Items from a data source:

★ ★ ★

@[simp] theorem onLiftLot_powered (r : LiftRef) (f : Lot → Lot) (s : State) :
    (s.onLiftLot r f).powered = s.powered := by rw [onLiftLot_form]
@[simp] theorem onLiftLot_restartArmed (r : LiftRef) (f : Lot → Lot) (s : State) :
    (s.onLiftLot r f).restartArmed = s.restartArmed := by rw [onLiftLot_form]
@[simp] theorem onLiftLot_mode (r : LiftRef) (f : Lot → Lot) (s : State) :
    (s.onLiftLot r f).mode = s.mode := by rw [onLiftLot_form]
@[simp] theorem onLiftLot_time (r : LiftRef) (f : Lot → Lot) (s : State) :
    (s.onLiftLot r f).time = s.time := by rw [onLiftLot_form]
@[simp] theorem onLiftLot_nvm (r : LiftRef) (f : Lot → Lot) (s : State) :
    (s.onLiftLot r f).nvm = s.nvm := by rw [onLiftLot_form]
@[simp] theorem onLiftLot_ship (r : LiftRef) (f : Lot → Lot) (s : State) :
    (s.onLiftLot r f).ship = s.ship := by rw [onLiftLot_form]
@[simp] theorem onLiftLot_settings (r : LiftRef) (f : Lot → Lot) (s : State) :
    (s.onLiftLot r f).settings = s.settings := by rw [onLiftLot_form]
@[simp] theorem onLiftLot_origin (r : LiftRef) (f : Lot → Lot) (s : State) :
    (s.onLiftLot r f).origin = s.origin := by rw [onLiftLot_form]
@[simp] theorem onLiftLot_committing (r : LiftRef) (f : Lot → Lot) (s : State) :
    (s.onLiftLot r f).committing = s.committing := by rw [onLiftLot_form]
@[simp] theorem onLiftLot_storing (r : LiftRef) (f : Lot → Lot) (s : State) :
    (s.onLiftLot r f).storing = s.storing := by rw [onLiftLot_form]
@[simp] theorem onLiftLot_links (r : LiftRef) (f : Lot → Lot) (s : State) :
    (s.onLiftLot r f).links = s.links := by rw [onLiftLot_form]
@[simp] theorem onLiftLot_snapshot (r : LiftRef) (f : Lot → Lot) (s : State) :
    (s.onLiftLot r f).snapshot = s.snapshot := by rw [onLiftLot_form]
@[simp] theorem onLiftLot_snapshotOp (r : LiftRef) (f : Lot → Lot) (s : State) :
    (s.onLiftLot r f).snapshotOp = s.snapshotOp := by rw [onLiftLot_form]
@[simp] theorem onLiftLot_image (r : LiftRef) (f : Lot → Lot) (s : State) :
    (s.onLiftLot r f).image = s.image := by rw [onLiftLot_form]
@[simp] theorem onLiftLot_eval (r : LiftRef) (f : Lot → Lot) (s : State) :
    (s.onLiftLot r f).eval = s.eval := by rw [onLiftLot_form]
@[simp] theorem onLiftLot_frames (r : LiftRef) (f : Lot → Lot) (s : State) :
    (s.onLiftLot r f).frames = s.frames := by rw [onLiftLot_form]
@[simp] theorem onLiftLot_monitor (r : LiftRef) (f : Lot → Lot) (s : State) :
    (s.onLiftLot r f).monitor = s.monitor := by rw [onLiftLot_form]
@[simp] theorem onLiftLot_gate (r : LiftRef) (f : Lot → Lot) (s : State) :
    (s.onLiftLot r f).gate = s.gate := by rw [onLiftLot_form]
@[simp] theorem onLiftLot_ballast (r : LiftRef) (f : Lot → Lot) (s : State) :
    (s.onLiftLot r f).ballast = s.ballast := by rw [onLiftLot_form]
@[simp] theorem onLiftLot_freeCount (r : LiftRef) (f : Lot → Lot) (s : State) :
    (s.onLiftLot r f).freeCount = s.freeCount := by rw [onLiftLot_form]
@[simp] theorem onLiftLot_pending (r : LiftRef) (f : Lot → Lot) (s : State) :
    (s.onLiftLot r f).pending = s.pending := by rw [onLiftLot_form]

@[simp] theorem onLiftLot_cond_seq (r : LiftRef) (f : Lot → Lot) (s : State) :
    (s.onLiftLot r f).cond.seq = s.cond.seq := by rw [onLiftLot_form]
@[simp] theorem onLiftLot_cond_tanks (r : LiftRef) (f : Lot → Lot) (s : State) :
    (s.onLiftLot r f).cond.tanks = s.cond.tanks := by rw [onLiftLot_form]
@[simp] theorem onLiftLot_cond_hooks (r : LiftRef) (f : Lot → Lot) (s : State) :
    (s.onLiftLot r f).cond.hooks = s.cond.hooks := by rw [onLiftLot_form]

/-! ### The ballast unit -/

@[simp] theorem setTransfers_powered (t : Table Transfer) (s : State) : (s.setTransfers t).powered = s.powered := rfl
@[simp] theorem setTransfers_restartArmed (t : Table Transfer) (s : State) :
    (s.setTransfers t).restartArmed = s.restartArmed := rfl
@[simp] theorem setTransfers_mode (t : Table Transfer) (s : State) : (s.setTransfers t).mode = s.mode := rfl
@[simp] theorem setTransfers_time (t : Table Transfer) (s : State) : (s.setTransfers t).time = s.time := rfl
@[simp] theorem setTransfers_nvm (t : Table Transfer) (s : State) : (s.setTransfers t).nvm = s.nvm := rfl
@[simp] theorem setTransfers_ship (t : Table Transfer) (s : State) : (s.setTransfers t).ship = s.ship := rfl
@[simp] theorem setTransfers_settings (t : Table Transfer) (s : State) :
    (s.setTransfers t).settings = s.settings := rfl
@[simp] theorem setTransfers_origin (t : Table Transfer) (s : State) : (s.setTransfers t).origin = s.origin := rfl
@[simp] theorem setTransfers_committing (t : Table Transfer) (s : State) :
    (s.setTransfers t).committing = s.committing := rfl
@[simp] theorem setTransfers_storing (t : Table Transfer) (s : State) : (s.setTransfers t).storing = s.storing := rfl
@[simp] theorem setTransfers_links (t : Table Transfer) (s : State) : (s.setTransfers t).links = s.links := rfl
@[simp] theorem setTransfers_cond (t : Table Transfer) (s : State) : (s.setTransfers t).cond = s.cond := rfl
@[simp] theorem setTransfers_snapshot (t : Table Transfer) (s : State) :
    (s.setTransfers t).snapshot = s.snapshot := rfl
@[simp] theorem setTransfers_snapshotOp (t : Table Transfer) (s : State) :
    (s.setTransfers t).snapshotOp = s.snapshotOp := rfl
@[simp] theorem setTransfers_image (t : Table Transfer) (s : State) : (s.setTransfers t).image = s.image := rfl
@[simp] theorem setTransfers_eval (t : Table Transfer) (s : State) : (s.setTransfers t).eval = s.eval := rfl
@[simp] theorem setTransfers_frames (t : Table Transfer) (s : State) : (s.setTransfers t).frames = s.frames := rfl
@[simp] theorem setTransfers_monitor (t : Table Transfer) (s : State) : (s.setTransfers t).monitor = s.monitor := rfl
@[simp] theorem setTransfers_gate (t : Table Transfer) (s : State) : (s.setTransfers t).gate = s.gate := rfl
@[simp] theorem setTransfers_freeCount (t : Table Transfer) (s : State) :
    (s.setTransfers t).freeCount = s.freeCount := rfl
@[simp] theorem setTransfers_pending (t : Table Transfer) (s : State) : (s.setTransfers t).pending = s.pending := rfl

@[simp] theorem setTransfers_ballast_nextId (t : Table Transfer) (s : State) :
    (s.setTransfers t).ballast.nextId = s.ballast.nextId := rfl
@[simp] theorem setTransfers_ballast_log (t : Table Transfer) (s : State) :
    (s.setTransfers t).ballast.log = s.ballast.log := rfl

@[simp] theorem setTransfers_ballast_transfers (t : Table Transfer) (s : State) :
    (s.setTransfers t).ballast.transfers = t := rfl

@[simp] theorem logEnd_powered (e : EndRecord) (s : State) : (logEnd e s).powered = s.powered := rfl
@[simp] theorem logEnd_restartArmed (e : EndRecord) (s : State) : (logEnd e s).restartArmed = s.restartArmed := rfl
@[simp] theorem logEnd_mode (e : EndRecord) (s : State) : (logEnd e s).mode = s.mode := rfl
@[simp] theorem logEnd_time (e : EndRecord) (s : State) : (logEnd e s).time = s.time := rfl
@[simp] theorem logEnd_nvm (e : EndRecord) (s : State) : (logEnd e s).nvm = s.nvm := rfl
@[simp] theorem logEnd_ship (e : EndRecord) (s : State) : (logEnd e s).ship = s.ship := rfl
@[simp] theorem logEnd_settings (e : EndRecord) (s : State) : (logEnd e s).settings = s.settings := rfl
@[simp] theorem logEnd_origin (e : EndRecord) (s : State) : (logEnd e s).origin = s.origin := rfl
@[simp] theorem logEnd_committing (e : EndRecord) (s : State) : (logEnd e s).committing = s.committing := rfl
@[simp] theorem logEnd_storing (e : EndRecord) (s : State) : (logEnd e s).storing = s.storing := rfl
@[simp] theorem logEnd_links (e : EndRecord) (s : State) : (logEnd e s).links = s.links := rfl
@[simp] theorem logEnd_cond (e : EndRecord) (s : State) : (logEnd e s).cond = s.cond := rfl
@[simp] theorem logEnd_snapshot (e : EndRecord) (s : State) : (logEnd e s).snapshot = s.snapshot := rfl
@[simp] theorem logEnd_snapshotOp (e : EndRecord) (s : State) : (logEnd e s).snapshotOp = s.snapshotOp := rfl
@[simp] theorem logEnd_image (e : EndRecord) (s : State) : (logEnd e s).image = s.image := rfl
@[simp] theorem logEnd_eval (e : EndRecord) (s : State) : (logEnd e s).eval = s.eval := rfl
@[simp] theorem logEnd_frames (e : EndRecord) (s : State) : (logEnd e s).frames = s.frames := rfl
@[simp] theorem logEnd_monitor (e : EndRecord) (s : State) : (logEnd e s).monitor = s.monitor := rfl
@[simp] theorem logEnd_gate (e : EndRecord) (s : State) : (logEnd e s).gate = s.gate := rfl
@[simp] theorem logEnd_freeCount (e : EndRecord) (s : State) : (logEnd e s).freeCount = s.freeCount := rfl
@[simp] theorem logEnd_pending (e : EndRecord) (s : State) : (logEnd e s).pending = s.pending := rfl

theorem setTransferReason_form (id : Nat) (p : Pending) (s : State) :
    setTransferReason id p s =
      { s with ballast := { s.ballast with transfers := (setTransferReason id p s).ballast.transfers } } := by
  unfold setTransferReason; split <;> rfl

@[simp] theorem setTransferReason_powered (id : Nat) (p : Pending) (s : State) :
    (setTransferReason id p s).powered = s.powered := by rw [setTransferReason_form]
@[simp] theorem setTransferReason_restartArmed (id : Nat) (p : Pending) (s : State) :
    (setTransferReason id p s).restartArmed = s.restartArmed := by rw [setTransferReason_form]
@[simp] theorem setTransferReason_mode (id : Nat) (p : Pending) (s : State) :
    (setTransferReason id p s).mode = s.mode := by rw [setTransferReason_form]
@[simp] theorem setTransferReason_time (id : Nat) (p : Pending) (s : State) :
    (setTransferReason id p s).time = s.time := by rw [setTransferReason_form]
@[simp] theorem setTransferReason_nvm (id : Nat) (p : Pending) (s : State) :
    (setTransferReason id p s).nvm = s.nvm := by rw [setTransferReason_form]
@[simp] theorem setTransferReason_ship (id : Nat) (p : Pending) (s : State) :
    (setTransferReason id p s).ship = s.ship := by rw [setTransferReason_form]
@[simp] theorem setTransferReason_settings (id : Nat) (p : Pending) (s : State) :
    (setTransferReason id p s).settings = s.settings := by rw [setTransferReason_form]
@[simp] theorem setTransferReason_origin (id : Nat) (p : Pending) (s : State) :
    (setTransferReason id p s).origin = s.origin := by rw [setTransferReason_form]
@[simp] theorem setTransferReason_committing (id : Nat) (p : Pending) (s : State) :
    (setTransferReason id p s).committing = s.committing := by rw [setTransferReason_form]
@[simp] theorem setTransferReason_storing (id : Nat) (p : Pending) (s : State) :
    (setTransferReason id p s).storing = s.storing := by rw [setTransferReason_form]
@[simp] theorem setTransferReason_links (id : Nat) (p : Pending) (s : State) :
    (setTransferReason id p s).links = s.links := by rw [setTransferReason_form]
@[simp] theorem setTransferReason_cond (id : Nat) (p : Pending) (s : State) :
    (setTransferReason id p s).cond = s.cond := by rw [setTransferReason_form]
@[simp] theorem setTransferReason_snapshot (id : Nat) (p : Pending) (s : State) :
    (setTransferReason id p s).snapshot = s.snapshot := by rw [setTransferReason_form]
@[simp] theorem setTransferReason_snapshotOp (id : Nat) (p : Pending) (s : State) :
    (setTransferReason id p s).snapshotOp = s.snapshotOp := by rw [setTransferReason_form]
@[simp] theorem setTransferReason_image (id : Nat) (p : Pending) (s : State) :
    (setTransferReason id p s).image = s.image := by rw [setTransferReason_form]
@[simp] theorem setTransferReason_eval (id : Nat) (p : Pending) (s : State) :
    (setTransferReason id p s).eval = s.eval := by rw [setTransferReason_form]
@[simp] theorem setTransferReason_frames (id : Nat) (p : Pending) (s : State) :
    (setTransferReason id p s).frames = s.frames := by rw [setTransferReason_form]
@[simp] theorem setTransferReason_monitor (id : Nat) (p : Pending) (s : State) :
    (setTransferReason id p s).monitor = s.monitor := by rw [setTransferReason_form]
@[simp] theorem setTransferReason_gate (id : Nat) (p : Pending) (s : State) :
    (setTransferReason id p s).gate = s.gate := by rw [setTransferReason_form]
@[simp] theorem setTransferReason_freeCount (id : Nat) (p : Pending) (s : State) :
    (setTransferReason id p s).freeCount = s.freeCount := by rw [setTransferReason_form]
@[simp] theorem setTransferReason_pending (id : Nat) (p : Pending) (s : State) :
    (setTransferReason id p s).pending = s.pending := by rw [setTransferReason_form]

★ ★ ★

§ Problem requirements: Scan the lines above for "(s.onLiftLot r f).restartArmed" and for "(s.onLiftLot r f).time". Repeat exactly the line holding each of them and every line in between.

§ Your response:
    (s.onLiftLot r f).restartArmed = s.restartArmed := by rw [onLiftLot_form]
@[simp] theorem onLiftLot_mode (r : LiftRef) (f : Lot → Lot) (s : State) :
    (s.onLiftLot r f).mode = s.mode := by rw [onLiftLot_form]
@[simp] theorem onLiftLot_time (r : LiftRef) (f : Lot → Lot) (s : State) :
    (s.onLiftLot r f).time = s.time := by rw [onLiftLot_form]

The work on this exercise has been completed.